TASK DIRECTIONS
Records follow. Select each line holding "settled".

Collected data entries:
/-- Sources of a Summit (R48, R49, Table 2.3): the first update in ACQUIRE steps the counter and gives LOCK, a PPS edge takes
TB_PPS_TOD and advances it, three bad updates clear TRACE and never LOCK, and ACQ_TMO ends the wait.
Where a point is open it states the model's choice (log entries 15, 17, 18). -/
def Obligations.SourceUpdatesDriveTheSummit : Prop :=
  (∀ (s : State), s.get L.TB_PPS_CFG.EDGE = 0 → s.get L.PWR_RST_HOLD.TB = 0 → s.get L.TB_SRC_CFG.SRC = 1 →
    s.get L.TB_STATUS.IS_SUMMIT = 1 → s.servo = servoAcquire → s.tb.stepped = false →
    Completes (.ppsInEdge true) s (fun t => t.servo = servoLock ∧
      t.get L.TB_PPS_TOD.SECONDS = (s.get L.TB_PPS_TOD.SECONDS + 1) % 2 ^ 64 ∧
      t.tb.ns = (s.get L.TB_PPS_TOD.SECONDS * 1000000000 % 2 ^ 64 + s.get L.TB_PPS_CFG.IN_DLY * 2 ^ 16 / 1000 / 2 ^ 16) % 2 ^ 64 ∧
      t.tb.frac % 2 ^ 26 = 0)) ∧
  (∀ (lane : Fin 4) (off : Int) (int : Nat) (s : State), s.get (L.ETH_LANE_CFG.AS_ROLE lane.val) = 2 → s.get L.TB_SRC_CFG.SRC = 2 →
    s.get L.TB_STATUS.IS_SUMMIT = 1 → s.servo = servoAcquire →
    Completes (.asSourceUpdate lane off int) s (fun t => t.servo = servoLock ∧ t.tb.stepped = true ∧ t.tb.lastUpd = s.up ∧
      (SMap.get t.eth lane.val).syncAt = s.up ∧ (int ≠ 0 → (SMap.get t.eth lane.val).syncEvery = int) ∧
      (s.tb.stepped = false → t.stamp = ((s.stamp : Int) + off).toNat % 2 ^ 80))) ∧
  (∀ (s : State), s.get L.TB_SRC_CFG.SRC ≠ 0 → s.get L.TB_STATUS.IS_SUMMIT = 1 → s.servo = servoLock →
    Completes .sourceUpdateMissed s (fun t => t.servo = servoLock ∧ t.tb.badUpd = s.tb.badUpd + 1 ∧ t.tb.goodUpd = 0 ∧
      t.up = max s.up s.missInstant ∧ t.tb.missedUpd = s.tb.missedUpd + 1 ∧
      (2 ≤ s.tb.badUpd → s.get L.TB_STATUS.TRACE = 1 → t.get L.TB_STATUS.TRACE = 0 ∧ t.get L.TB_EVT.TRACE_LOST = 1) ∧
      (s.tb.badUpd < 2 → t.get L.TB_STATUS.TRACE = s.get L.TB_STATUS.TRACE))) ∧
  (∀ (s : State), s.servo = servoAcquire → s.get L.TB_STATUS.IS_SUMMIT = 1 →
    Completes .acqTimeout s (fun t => t.servo = servoLock ∧ t.get L.TB_STATUS.TRACE = 0 ∧
      s.tb.acqStart + s.get L.TB_SRC_CFG.ACQ_TMO * 1000000 ≤ t.up))

/-- Election (R55 to R58, R61, R62, R460): the device that settles on itself becomes Summit, with its own identifier and
timescale; one with no candidate stays in FREE; a lost Summit, and a lost parent with no alternative, take LOCK to HOLDOVER.
Where a point is open it states the model's choice (log entry 21). -/
def Obligations.ElectionAndLossOfTheTree : Prop :=
  (∀ (s : State), s.tb.settled = false → s.get L.PWR_RST_HOLD.TB = 0 → s.tb.bestSelf = true →
    s.get L.TB_SUMMIT_CFG.PRIO ≠ 255 → s.servo = servoFree →
    Completes .electionSettle s (fun t => t.tb.settled = true ∧ t.get L.TB_STATUS.IS_SUMMIT = 1 ∧ t.get L.TB_STATUS.HOPS = 0 ∧
      t.get L.TB_STATUS.PARENT_VALID = 0 ∧ t.get L.TB_STATUS.PARENT_PORT = 0 ∧
      t.get L.TB_STATUS.SUMMIT_ID = s.get L.FAB_ID.ID ∧ t.tb.tscale = s.get L.TB_SERIAL.SERIAL ∧
      t.servo = (if s.get L.TB_SRC_CFG.SRC = 0 then servoLock else servoAcquire) ∧ s.tb.bestSince + 524288 ≤ t.up)) ∧
  (∀ (s : State), s.tb.settled = false → s.get L.PWR_RST_HOLD.TB = 0 → s.tb.bestSelf = true →
    s.get L.TB_SUMMIT_CFG.PRIO = 255 →
    Completes .electionSettle s (fun t => t.tb.settled = true ∧ t.get L.TB_EVT.NO_SUMMIT = 1 ∧ t.servo = s.servo ∧
      SameRegsButRecords [R.TB_EVT] s t)) ∧
  (∀ (b : Cand) (s : State), s.tb.best = some b → s.tb.bestSelf = false → s.servo = servoLock →
    Completes .summitLost s (fun t => t.servo = servoHoldover ∧ t.get L.TB_STATUS.SYNC_OK = 0 ∧
      t.get L.TB_EVT.SUMMIT_LOST = 1 ∧ t.get L.TB_EVT.HOLDOVER = 1 ∧ t.tb.settled = false ∧
      SMap.get t.tb.struck b.serial = b.annSeq + 1 ∧ t.get L.TB_STATUS.PARENT_VALID = 0)) ∧
  (∀ (s : State), s.get L.TB_STATUS.PARENT_VALID = 1 → s.servo = servoLock →
    (∀ p, p < 8 → p ≠ s.get L.TB_STATUS.PARENT_PORT → s.portUp p = false) →
    Completes .parentLost s (fun t => t.servo = servoHoldover ∧ t.get L.TB_STATUS.SYNC_OK = 0 ∧
      t.get L.TB_STATUS.PARENT_VALID = 0 ∧ t.get L.TB_STATUS.PARENT_PORT = 0))

/-- The pulses and time messages that leave (R47, R59), the announcement at which a Summit whose PRIO reads 0xFF gives its
place up (R55), and what a received message measures (R60).
Where a point is open it states the model's choice (log entries 15, 161, 197 to 200). -/
def Obligations.PulsesAndTimeMessages : Prop :=
  (∀ (s : State), s.ticking → s.get L.TB_OUT_CFG.PPS_OUT_EN = 1 → Completes .ppsOutPulse s (fun t =>
    t.out = s.out ++ [.pulse .ppsOut t.tb.ns 100 (s.get L.TB_OUT_CFG.OUT_DLY)] ∧ SameRegsButRecords [] s t)) ∧
  (∀ (s : State), s.get L.TB_STATUS.TICKING = 0 ∨ s.get L.TB_OUT_CFG.PPS_OUT_EN = 0 →
    Completes .ppsOutPulse s (fun t => t.out = s.out)) ∧
  (∀ (s : State), s.get L.PWR_RST_HOLD.TB = 0 → s.txIdle = false → (s.get L.TB_SUMMIT_CFG.PRIO ≠ 255 ∨ s.tb.bestSelf = false) →
    Completes .timeMessageSend s (fun t =>
    SameRegsButRecords [] s t ∧ ∃ f : Nat → TimeMsg,
      t.out = s.out ++ ((List.range 8).filter s.portUp).map (fun p => .time p (f p)) ∧
      ∀ p, p < 8 → s.portUp p = true → (f p).txTime = t.stamp ∧ (f p).state = s.servo ∧
        (f p).announce = decide ((SMap.get s.tb.ports p).sent % 8 = 7) ∧
        (SMap.get t.tb.ports p).sent = (SMap.get s.tb.ports p).sent + 1)) ∧
  (∀ (s : State), Inv s → s.get L.PWR_RST_HOLD.TB = 0 → s.tb.ns + 8192 < 2 ^ 64 → (s.tb.ns / 4096 + 1) % 8 = 0 →
    s.get L.TB_SUMMIT_CFG.PRIO = 255 → s.tb.bestSelf = true → s.get L.TB_STATUS.IS_SUMMIT = 1 →
    Completes .timeMessageSend s (fun t => t.get L.TB_STATUS.IS_SUMMIT = 0 ∧ t.get L.TB_STATUS.TRACE = 0 ∧
      t.get L.TB_EVT.SUMMIT_CHG = 1 ∧ t.tb.best = none ∧ t.tb.bestSelf = false ∧ t.tb.settled = false)) ∧
  (∀ (p : Fin 8) (m : TimeMsg) (s : State), s.portUp p = true → s.get L.PWR_RST_HOLD.TB = 0 → m.announce = false →
    m.state < 8 → 0 < (SMap.get s.tb.ports p.val).sent → m.echoTx ≠ 0 → s.get L.TB_STATUS.PARENT_VALID = 1 →
    s.get L.TB_STATUS.PARENT_PORT ≠ p.val →
    Completes (.timeMessageRx p m) s (fun t =>
      t.get (L.TB_PORT_STAT.PARTNER_STATE p.val) = m.state ∧ t.get (L.TB_PORT_STAT.VALID p.val) = 1 ∧
      (SMap.get t.tb.ports p.val).offset =
        (((m.echoRx : Int) - m.echoTx) + ((m.txTime : Int) - s.stamp)) / 2 -
          signedOf 16 (s.get (L.TB_PORT_ASYM.ASYM p.val)) * 2 ^ 16 / 1000 ∧
      (SMap.get t.tb.ports p.val).echoTx = m.txTime ∧ (SMap.get t.tb.ports p.val).echoRx = s.stamp ∧
      SameRegsBut [R.TB_PORT_STAT p.val] s t))

/-! ### Cadence sequencers (03) -/

/-- The register instructions write Cd, set Z by the result and take one nanosecond (R79, R72, R74).
Where a point is open it states the model's choice (log entry 24). -/
def Obligations.RegisterInstructionsWriteTheirResult : Prop :=
  (∀ (q : Fin 32) (i : CsqWord) (s : State), CsqFits s q 0x01 i → s.pcOf q ≠ 2047 → Completes (.movi q) s (fun t =>
    CsqWrites q i ((s.csqBegin q).moviSource q i.tgt i.imm % 2 ^ 64) s t ∧
    (i.tgt = 0 → t.creg q i.rd = i.imm) ∧ (i.tgt = 1 → t.creg q i.rd = t.frame) ∧ (i.tgt = 2 → t.creg q i.rd = t.offset % 2 ^ 64) ∧
    (i.tgt = 3 → t.creg q i.rd = s.period) ∧ (i.tgt = 4 → t.creg q i.rd = s.flagsOf q))) ∧
  (∀ (q : Fin 32) (i : CsqWord) (s : State), CsqFits s q 0x02 i → s.pcOf q ≠ 2047 → Completes (.addi q) s (fun t =>
    CsqWrites q i (BitVec.ofNat 64 (s.creg q i.rs) + (BitVec.ofNat 40 i.imm).signExtend 64).toNat s t)) ∧
  (∀ (q : Fin 32) (i : CsqWord) (s : State), CsqFits s q 0x03 i → s.pcOf q ≠ 2047 → Completes (.sub q) s (fun t =>
    CsqWrites q i (BitVec.ofNat 64 (s.creg q i.rs) - BitVec.ofNat 64 (s.opB q i)).toNat s t)) ∧
  (∀ (q : Fin 32) (i : CsqWord) (s : State), CsqFits s q 0x04 i → s.pcOf q ≠ 2047 → Completes (.and q) s (fun t =>
    CsqWrites q i (BitVec.ofNat 64 (s.creg q i.rs) &&& BitVec.ofNat 64 (s.opB q i)).toNat s t)) ∧
  (∀ (q : Fin 32) (i : CsqWord) (s : State), CsqFits s q 0x05 i → s.pcOf q ≠ 2047 → Completes (.or q) s (fun t =>
    CsqWrites q i (BitVec.ofNat 64 (s.creg q i.rs) ||| BitVec.ofNat 64 (s.opB q i)).toNat s t)) ∧
  (∀ (q : Fin 32) (i : CsqWord) (s : State), CsqFits s q 0x06 i → s.pcOf q ≠ 2047 → Completes (.shl q) s (fun t =>
    CsqWrites q i (BitVec.ofNat 64 (s.creg q i.rs) <<< (s.opB q i % 64)).toNat s t))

ANSWER AREA
  (∀ (s : State), s.tb.settled = false → s.get L.PWR_RST_HOLD.TB = 0 → s.tb.bestSelf = true →
    Completes .electionSettle s (fun t => t.tb.settled = true ∧ t.get L.TB_STATUS.IS_SUMMIT = 1 ∧ t.get L.TB_STATUS.HOPS = 0 ∧
  (∀ (s : State), s.tb.settled = false → s.get L.PWR_RST_HOLD.TB = 0 → s.tb.bestSelf = true →
    Completes .electionSettle s (fun t => t.tb.settled = true ∧ t.get L.TB_EVT.NO_SUMMIT = 1 ∧ t.servo = s.servo ∧
      t.get L.TB_EVT.SUMMIT_LOST = 1 ∧ t.get L.TB_EVT.HOLDOVER = 1 ∧ t.tb.settled = false ∧
      t.get L.TB_EVT.SUMMIT_CHG = 1 ∧ t.tb.best = none ∧ t.tb.bestSelf = false ∧ t.tb.settled = false)) ∧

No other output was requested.